* **What you need to do**: Copy out each line of the data that holds the string "rings".

○ ○ ○ ○

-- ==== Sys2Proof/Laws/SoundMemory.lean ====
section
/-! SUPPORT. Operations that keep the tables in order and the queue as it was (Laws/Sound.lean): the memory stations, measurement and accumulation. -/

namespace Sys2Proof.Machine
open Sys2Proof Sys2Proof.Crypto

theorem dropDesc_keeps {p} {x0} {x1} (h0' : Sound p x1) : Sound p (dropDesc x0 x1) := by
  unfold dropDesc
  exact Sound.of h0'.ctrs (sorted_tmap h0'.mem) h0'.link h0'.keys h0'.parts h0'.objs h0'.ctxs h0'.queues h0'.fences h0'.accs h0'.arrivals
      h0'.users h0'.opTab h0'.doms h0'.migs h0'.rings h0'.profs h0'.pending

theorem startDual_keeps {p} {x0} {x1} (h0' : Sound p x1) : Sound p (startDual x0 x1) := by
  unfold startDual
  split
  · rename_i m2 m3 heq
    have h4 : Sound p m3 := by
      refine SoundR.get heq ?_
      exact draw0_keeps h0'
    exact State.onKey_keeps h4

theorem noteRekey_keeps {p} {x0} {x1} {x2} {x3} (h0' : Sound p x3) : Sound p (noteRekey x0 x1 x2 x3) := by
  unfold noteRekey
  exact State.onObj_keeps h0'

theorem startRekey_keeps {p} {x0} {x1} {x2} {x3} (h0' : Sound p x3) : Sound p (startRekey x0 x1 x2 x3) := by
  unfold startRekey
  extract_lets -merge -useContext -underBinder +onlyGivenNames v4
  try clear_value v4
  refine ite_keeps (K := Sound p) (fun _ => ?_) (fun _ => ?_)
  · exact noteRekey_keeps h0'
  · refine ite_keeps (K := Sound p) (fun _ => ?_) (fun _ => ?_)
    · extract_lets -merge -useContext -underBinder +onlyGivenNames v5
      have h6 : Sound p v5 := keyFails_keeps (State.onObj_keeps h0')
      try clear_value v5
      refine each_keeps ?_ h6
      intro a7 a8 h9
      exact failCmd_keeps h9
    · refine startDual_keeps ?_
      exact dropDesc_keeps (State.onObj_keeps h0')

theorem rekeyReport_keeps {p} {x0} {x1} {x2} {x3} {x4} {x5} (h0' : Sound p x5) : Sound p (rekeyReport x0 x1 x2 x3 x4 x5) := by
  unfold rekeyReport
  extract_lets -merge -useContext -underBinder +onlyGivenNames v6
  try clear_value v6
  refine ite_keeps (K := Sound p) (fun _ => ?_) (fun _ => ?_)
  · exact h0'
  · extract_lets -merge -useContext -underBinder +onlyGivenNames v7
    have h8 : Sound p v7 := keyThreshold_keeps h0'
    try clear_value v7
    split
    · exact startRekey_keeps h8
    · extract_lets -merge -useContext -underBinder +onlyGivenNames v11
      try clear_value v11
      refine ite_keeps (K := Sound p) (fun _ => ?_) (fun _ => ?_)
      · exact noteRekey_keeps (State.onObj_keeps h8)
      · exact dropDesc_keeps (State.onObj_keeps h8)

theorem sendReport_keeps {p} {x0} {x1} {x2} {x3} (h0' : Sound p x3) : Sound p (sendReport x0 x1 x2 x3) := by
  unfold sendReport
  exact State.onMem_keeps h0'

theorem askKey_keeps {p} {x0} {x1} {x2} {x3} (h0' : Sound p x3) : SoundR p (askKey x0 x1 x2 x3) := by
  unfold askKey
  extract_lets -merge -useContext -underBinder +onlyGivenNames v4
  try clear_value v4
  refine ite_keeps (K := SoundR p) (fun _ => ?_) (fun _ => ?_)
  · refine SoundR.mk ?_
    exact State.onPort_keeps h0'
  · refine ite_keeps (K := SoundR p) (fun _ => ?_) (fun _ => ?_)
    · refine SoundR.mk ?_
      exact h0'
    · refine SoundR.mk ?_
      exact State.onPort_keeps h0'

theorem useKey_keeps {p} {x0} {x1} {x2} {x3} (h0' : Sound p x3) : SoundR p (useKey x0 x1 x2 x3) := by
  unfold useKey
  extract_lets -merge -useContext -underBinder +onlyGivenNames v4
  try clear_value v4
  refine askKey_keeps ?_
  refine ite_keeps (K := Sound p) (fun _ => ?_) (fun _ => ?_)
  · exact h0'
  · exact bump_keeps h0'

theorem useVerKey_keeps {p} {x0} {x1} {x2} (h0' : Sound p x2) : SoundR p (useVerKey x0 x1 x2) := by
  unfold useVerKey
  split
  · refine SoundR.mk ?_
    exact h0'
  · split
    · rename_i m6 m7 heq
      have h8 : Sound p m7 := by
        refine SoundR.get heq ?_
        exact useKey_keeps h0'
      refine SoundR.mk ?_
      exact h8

○ ○ ○ ○

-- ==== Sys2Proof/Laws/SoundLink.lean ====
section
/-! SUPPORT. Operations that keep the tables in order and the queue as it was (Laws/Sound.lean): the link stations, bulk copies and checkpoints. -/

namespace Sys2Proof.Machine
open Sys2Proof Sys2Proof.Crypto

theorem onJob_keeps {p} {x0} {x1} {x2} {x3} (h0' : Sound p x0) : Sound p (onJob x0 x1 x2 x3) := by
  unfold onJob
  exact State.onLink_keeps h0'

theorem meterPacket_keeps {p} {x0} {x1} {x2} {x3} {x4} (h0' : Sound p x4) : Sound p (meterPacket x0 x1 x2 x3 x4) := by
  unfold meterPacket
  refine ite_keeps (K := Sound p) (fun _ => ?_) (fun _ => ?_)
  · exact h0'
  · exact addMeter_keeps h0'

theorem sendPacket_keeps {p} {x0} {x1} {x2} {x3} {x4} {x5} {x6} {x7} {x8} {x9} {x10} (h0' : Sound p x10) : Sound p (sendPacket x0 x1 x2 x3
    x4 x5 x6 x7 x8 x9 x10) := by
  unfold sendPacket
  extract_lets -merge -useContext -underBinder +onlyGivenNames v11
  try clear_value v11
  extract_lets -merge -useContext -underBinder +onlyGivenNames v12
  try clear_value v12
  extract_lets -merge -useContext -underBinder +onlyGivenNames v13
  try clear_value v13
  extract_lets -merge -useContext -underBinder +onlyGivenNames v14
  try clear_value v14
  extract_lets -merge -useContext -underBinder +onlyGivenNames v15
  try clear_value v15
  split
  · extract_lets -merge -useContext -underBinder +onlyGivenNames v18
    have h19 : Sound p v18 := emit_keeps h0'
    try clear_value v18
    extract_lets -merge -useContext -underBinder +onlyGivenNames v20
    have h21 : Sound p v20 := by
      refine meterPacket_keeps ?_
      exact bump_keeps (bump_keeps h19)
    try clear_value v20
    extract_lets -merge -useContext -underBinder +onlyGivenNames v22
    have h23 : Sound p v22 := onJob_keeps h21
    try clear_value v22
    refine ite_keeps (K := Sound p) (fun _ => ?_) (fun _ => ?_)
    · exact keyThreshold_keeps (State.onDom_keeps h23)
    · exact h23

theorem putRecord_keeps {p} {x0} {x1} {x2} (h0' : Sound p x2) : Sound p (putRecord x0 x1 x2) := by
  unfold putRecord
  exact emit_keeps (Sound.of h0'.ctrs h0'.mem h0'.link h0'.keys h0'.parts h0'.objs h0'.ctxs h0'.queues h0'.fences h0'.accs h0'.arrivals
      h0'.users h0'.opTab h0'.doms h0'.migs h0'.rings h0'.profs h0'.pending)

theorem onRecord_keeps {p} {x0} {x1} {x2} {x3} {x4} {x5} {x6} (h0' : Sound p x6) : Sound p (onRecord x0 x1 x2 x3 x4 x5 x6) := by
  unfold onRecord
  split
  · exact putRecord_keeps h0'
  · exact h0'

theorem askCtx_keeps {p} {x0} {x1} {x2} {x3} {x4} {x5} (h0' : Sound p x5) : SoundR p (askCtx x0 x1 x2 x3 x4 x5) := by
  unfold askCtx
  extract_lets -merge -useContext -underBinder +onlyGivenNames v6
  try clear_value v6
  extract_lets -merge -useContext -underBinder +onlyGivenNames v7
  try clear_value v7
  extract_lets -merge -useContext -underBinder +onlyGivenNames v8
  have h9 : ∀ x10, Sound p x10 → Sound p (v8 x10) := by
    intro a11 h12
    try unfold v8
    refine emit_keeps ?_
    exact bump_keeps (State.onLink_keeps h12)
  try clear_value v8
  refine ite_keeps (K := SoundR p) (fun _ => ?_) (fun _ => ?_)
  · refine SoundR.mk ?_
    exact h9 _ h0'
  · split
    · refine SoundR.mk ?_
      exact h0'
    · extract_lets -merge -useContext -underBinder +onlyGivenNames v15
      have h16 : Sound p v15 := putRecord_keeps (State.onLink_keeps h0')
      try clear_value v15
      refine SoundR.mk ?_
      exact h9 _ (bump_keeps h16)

○ ○ ○ ○

* **Solution to the exercise**:
      h0'.users h0'.opTab h0'.doms h0'.migs h0'.rings h0'.profs h0'.pending
      h0'.users h0'.opTab h0'.doms h0'.migs h0'.rings h0'.profs h0'.pending)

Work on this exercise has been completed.